/-! ### The copy family (R253-R256) -/

/-- One move of a copy command: where from (or the bytes of a pattern), where to. -/
structure Move where
  src : Rng
  si : Nat
  dst : Rng
  di : Nat
  n : Nat
  deriving DecidableEq, Repr
/-- The total bytes of a copy command. -/
def copyTotal (d : Cmd) : Nat :=
  match d.kind with
  | .cpy | .cpyl => prmW d.prm 4
  | .cpy2d => prmW d.prm 4 * prmW d.prm 5
  | .gath _ | .scat _ => prmW d.prm 6 * prmW d.prm 7
  | .fill => prmW d.prm 3
  | .allred _ _ | .allgath | .redscat _ _ | .bcast | .mxrel | .mxld | .mxmm | .mxmmg => 0
/-- The bytes from a destination address to the next 4 KiB boundary (R251). -/
def toBoundary (a : Nat) : Nat := 4096 - a % 4096
/-- The destination of a `cpyl`: the block's own allocation (R256). -/
def cpylDst (d : Cmd) : Rng := .loc d.block (prmW d.prm 0)
/-- An index of the list, read by the engine (R254). -/
def listIndex (s : State) (id : Nat) (d : Cmd) (i : Nat) : Except EngErr Nat :=
  match engRead s id d (cmdRng d (prmP d.prm 4)) (4 * i) 4 with
  | .ok bs => .ok (leNat bs)
  | .error e => .error e
/-- The moves of a copy command from byte q in one row or element (R254), up to the next 4 KiB-aligned destination address, in a `cpyl` to the
end of the line, and the byte after them. -/
def moveAt (s : State) (id : Nat) (d : Cmd) (q : Nat) : Except EngErr (List Move × Nat) :=
  let at_ (o : Nat) : Rng := cmdRng d (prmP d.prm o)
  let dst0 := at_ 0
  let src0 := at_ 2
  match d.kind with
  | .cpy =>
    let n := min (prmW d.prm 4 - q) (toBoundary (dst0.start + q))
    .ok ([⟨src0, q, dst0, q, n⟩], q + n)
  | .cpyl =>
    let n := min (prmW d.prm 4 - q) (128 - (prmW d.prm 0 + q) % 128)
    .ok ([⟨src0, q, cpylDst d, q, n⟩], q + n)
  | .cpy2d =>
    let rb := prmW d.prm 4
    let di := q / rb * prmW d.prm 6 + q % rb
    let n := min (rb - q % rb) (toBoundary (dst0.start + di))
    .ok ([⟨src0, q / rb * prmW d.prm 7 + q % rb, dst0, di, n⟩], q + n)
  | .gath scl =>
    let e := prmW d.prm 7
    (match listIndex s id d (q / e) with
     | .error x => .error x
     | .ok idx =>
       let n := min (e - q % e) (toBoundary (dst0.start + q))
       let sc : List Move := if scl && q % e + n == e then [⟨at_ 10, idx, at_ 8, q / e, 1⟩] else []
       .ok (⟨src0, idx * e + q % e, dst0, q, n⟩ :: sc, q + n))
  | .scat scl =>
    let e := prmW d.prm 7
    (match listIndex s id d (q / e) with
     | .error x => .error x
     | .ok idx =>
       let n := min (e - q % e) (toBoundary (dst0.start + idx * e + q % e))
       let sc : List Move := if scl && q % e + n == e then [⟨at_ 10, q / e, at_ 8, idx, 1⟩] else []
       .ok (⟨src0, q, dst0, idx * e + q % e, n⟩ :: sc, q + n))
  | .fill =>
    let n := min (prmW d.prm 3 - q) (toBoundary (dst0.start + q))
    .ok ([⟨dst0, q, dst0, q, n⟩], q + n)
  | .allred _ _ | .allgath | .redscat _ _ | .bcast | .mxrel | .mxld | .mxmm | .mxmmg => .ok ([], q)
/-- The 4 KiB of its destination in which a piece lies: that of its first byte (R251). -/
def pieceOf (ms : List Move) : Option Nat := ms.head?.map fun m => (m.dst.start + m.di) / 4096
/-- Where the destination of a copy's byte is known without its index list: that byte's 4 KiB. -/
def knownPiece (d : Cmd) (q : Nat) : Option Nat :=
  let dst := (cmdRng d (prmP d.prm 0)).start
  match d.kind with
  | .cpy | .gath _ | .fill => some ((dst + q) / 4096)
  | .cpy2d => some ((dst + q / prmW d.prm 4 * prmW d.prm 6 + q % prmW d.prm 4) / 4096)
  | .cpyl => some (((cpylDst d).start + q) / 4096)
  | .scat _ | .allred _ _ | .allgath | .redscat _ _ | .bcast | .mxrel | .mxld | .mxmm | .mxmmg => none
/-- A move leaves its allocation, so that its element ends the command with those before it written (R254). -/
def leavesSpace (s : State) (ms : List Move) : Bool :=
  let beyond (r : Rng) (i n : Nat) : Bool := match r with | .loc blk off => decide (allocSize s blk < off + i + n) | .virt _ | .bad => false
  ms.any fun m => beyond m.src m.si m.n || beyond m.dst m.di m.n
/-- The further moves of the piece that lies in a given 4 KiB of the destination, from byte q, and the byte after them. -/
def restOfPiece (s : State) (id : Nat) (d : Cmd) (page : Option Nat) : Nat → Nat → Except EngErr (List Move × Nat)
  | 0, q => .ok ([], q)
  | n + 1, q =>
    if copyTotal d ≤ q || ((knownPiece d q).isSome && knownPiece d q != page) then .ok ([], q)
    else match moveAt s id d q with
      | .error e => if (knownPiece d q).isSome then .error e else .ok ([], q)
      | .ok (ms, q1) =>
        if pieceOf ms != page || leavesSpace s ms then .ok ([], q)
        else match restOfPiece s id d page n q1 with
          | .ok r => .ok (ms ++ r.1, r.2)
          | .error e => .error e
/-- The moves of the next piece of a copy command, and the byte after it (R251, R254): all that go, without a break, to one 4 KiB of its
destination, of several rows or elements too. -/
def nextMoves (s : State) (id : Nat) (d : Cmd) : Except EngErr (List Move × Nat) :=
  match moveAt s id d d.prog with
  | .error e => .error e
  | .ok (ms, q) =>
    match restOfPiece s id d (pieceOf ms) (copyTotal d - q) q with
    | .ok r => .ok (ms ++ r.1, r.2)
    | .error e => .error e
/-- The bytes that a move puts (R254): read from the source, or the pattern of `fill` by address. -/
def moveBytes (s : State) (id : Nat) (d : Cmd) (m : Move) : Except EngErr (List Byte) :=
  match d.kind with
  | .fill => .ok ((List.range m.n).map fun p => BitVec.ofNat 8 (prmW d.prm 2 / 256 ^ ((m.dst.start + m.di + p) % 4)))
  | _ => engRead s id d m.src m.si m.n
/-- The moves made one after another once every one can be: all reads, then all writes (R250). -/
def makeMoves (s : State) (id : Nat) (d : Cmd) (ms : List Move) : Except (EngErr × Bool) (State × Cmd) :=
  let reads := ms.map fun m => (m, moveBytes s id d m)
  match reads.findSome? fun p => match p.2 with | .error e => some e | .ok _ => none with
  | some e => .error (e, false)
  | none =>
    match ms.findSome? fun m => match rngUnits s d.ctx m.dst m.di m.n 1 with | .error e => some e | .ok _ => none with
    | some e => .error (e, true)
    | none => reads.foldl (fun acc p =>
        match acc, p.2 with
        | .ok (s, d), .ok bs => (match engWrite s d p.1.dst p.1.di bs with | .ok r => .ok r | .error e => .error (e, true))
        | e, _ => e) (.ok (s, d))
/-- The walks and bytes that the reads of a piece up to byte q have reached: its sources, and the indices it used (R319). -/
def touchMoves (s : State) (d : Cmd) (ms : List Move) (q : Nat) : State :=
  let s1 := match d.kind with
    | .gath _ | .scat _ =>
      let i := d.prog / prmW d.prm 7
      touchRng s d.ctx (cmdRng d (prmP d.prm 4)) (4 * i) (4 * (cdiv q (prmW d.prm 7) - i))
    | _ => s
  match d.kind with
  | .fill => s1
  | _ => ms.foldl (fun s m => touchRng s d.ctx m.src m.si m.n) s1
/-- The element after byte q ends the command within a piece that began: there is no point for pre-emption between them (R251, R254). -/
def endsInside (s : State) (id : Nat) (d : Cmd) (ms : List Move) (q : Nat) : Bool :=
  decide (q < copyTotal d) && (match moveAt s id d q with | .ok (next, _) => pieceOf next == pieceOf ms && leavesSpace s next | .error _ => false)
/-- One piece of a copy command (R250, R251, R254): a fault holds it before it writes anything, and after it the command may be pre-empted. -/
def copyPiece (s : State) (id : Nat) (d : Cmd) : State :=
  match nextMoves s id d with
  | .error e => engineFault s id d e.1 e.2 false
  | .ok (ms, q) =>
    match makeMoves s id d ms with
    | .error e => engineFault s id d e.1.1 e.1.2 e.2
    | .ok (s1, d1) =>
      { touchMoves s1 d ms q with cmds := mset s1.cmds id { d1 with prog := q, save := !endsInside s id d ms q } }
/-- The lines of a `cpyl` whose last byte a piece landed (R203). -/
def landed (d : Cmd) (frm til : Nat) : List Nat :=
  (cpylLines d frm).filter fun l => decide ((l + 1) * 128 ≤ prmW d.prm 0 + til) || decide (prmW d.prm 4 ≤ til)
/-- The bytes of the next piece of a `cpyl`, read once for all its lines, or the fault that holds the command before it writes any (R250, R254). -/
def readPiece (s : State) (id : Nat) (d : Cmd) : Except EngErr (List Byte × State) :=
  match nextMoves s id d with
  | .error e => .error e
  | .ok (ms, q) =>
    match engRead s id d (cmdRng d (prmP d.prm 2)) d.prog (q - d.prog) with
    | .error e => .error e
    | .ok bs => .ok (bs, touchMoves s d ms q)
/-- A line of a `cpyl` lands with the bytes that its piece has read; after the last line of the piece the command may be pre-empted. -/
def landLine (s : State) (id : Nat) (d : Cmd) : State :=
  let n := min (copyTotal d - d.prog) (128 - (prmW d.prm 0 + d.prog) % 128)
  match engWrite s d (cpylDst d) d.prog (d.data.take n) with
  | .error e => engineFault s id d e.1 e.2 true
  | .ok (s1, d1) =>
    let s2 := { s1 with cmds := mset s1.cmds id { d1 with prog := d.prog + n, data := d.data.drop n, save := (d.data.drop n).isEmpty } }
    pendLines s2 d.block (landed d d.prog (d.prog + n)) false
/-- CPYL_LINE_LAND (R203, R256): the next line of a `cpyl` lands. -/
def cpylLand (s : State) (id : Nat) : Option State :=
  match mget s.cmds id with
  | some d =>
    if d.kind = .cpyl && cmdRuns s d && decide (d.prog < copyTotal d) then
      if d.data.isEmpty then
        (match readPiece s id d with
         | .error e => some (engineFault s id d e.1 e.2 false)
         | .ok (bs, s1) => some (landLine s1 id { d with data := bs }))
      else some (landLine s id d)
    else none
  | none => none
/-- CPYL_LINE_LAND (R203). -/
def execCpylLineLand (cmd : Nat) (s : State) : Out := .next ((cpylLand s cmd).getD s)
/-- The next step of a copy command: a piece, or its arrival and completion (R249). -/
def copyStep (s : State) (id : Nat) : Option State :=
  match mget s.cmds id with
  | some d =>
    if d.cls != 0 || !cmdRuns s d then none
    else if d.prog < copyTotal d then (if d.kind = .cpyl then none else some (copyPiece s id d))
    else some (finishCmd s id d)
  | none => none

========================================

- Task to complete -
Wherever the string "touchRng" appears in a line of the records above, copy that line.

- Exercise solution -
      touchRng s d.ctx (cmdRng d (prmP d.prm 4)) (4 * i) (4 * (cdiv q (prmW d.prm 7) - i))
  | _ => ms.foldl (fun s m => touchRng s d.ctx m.src m.si m.n) s1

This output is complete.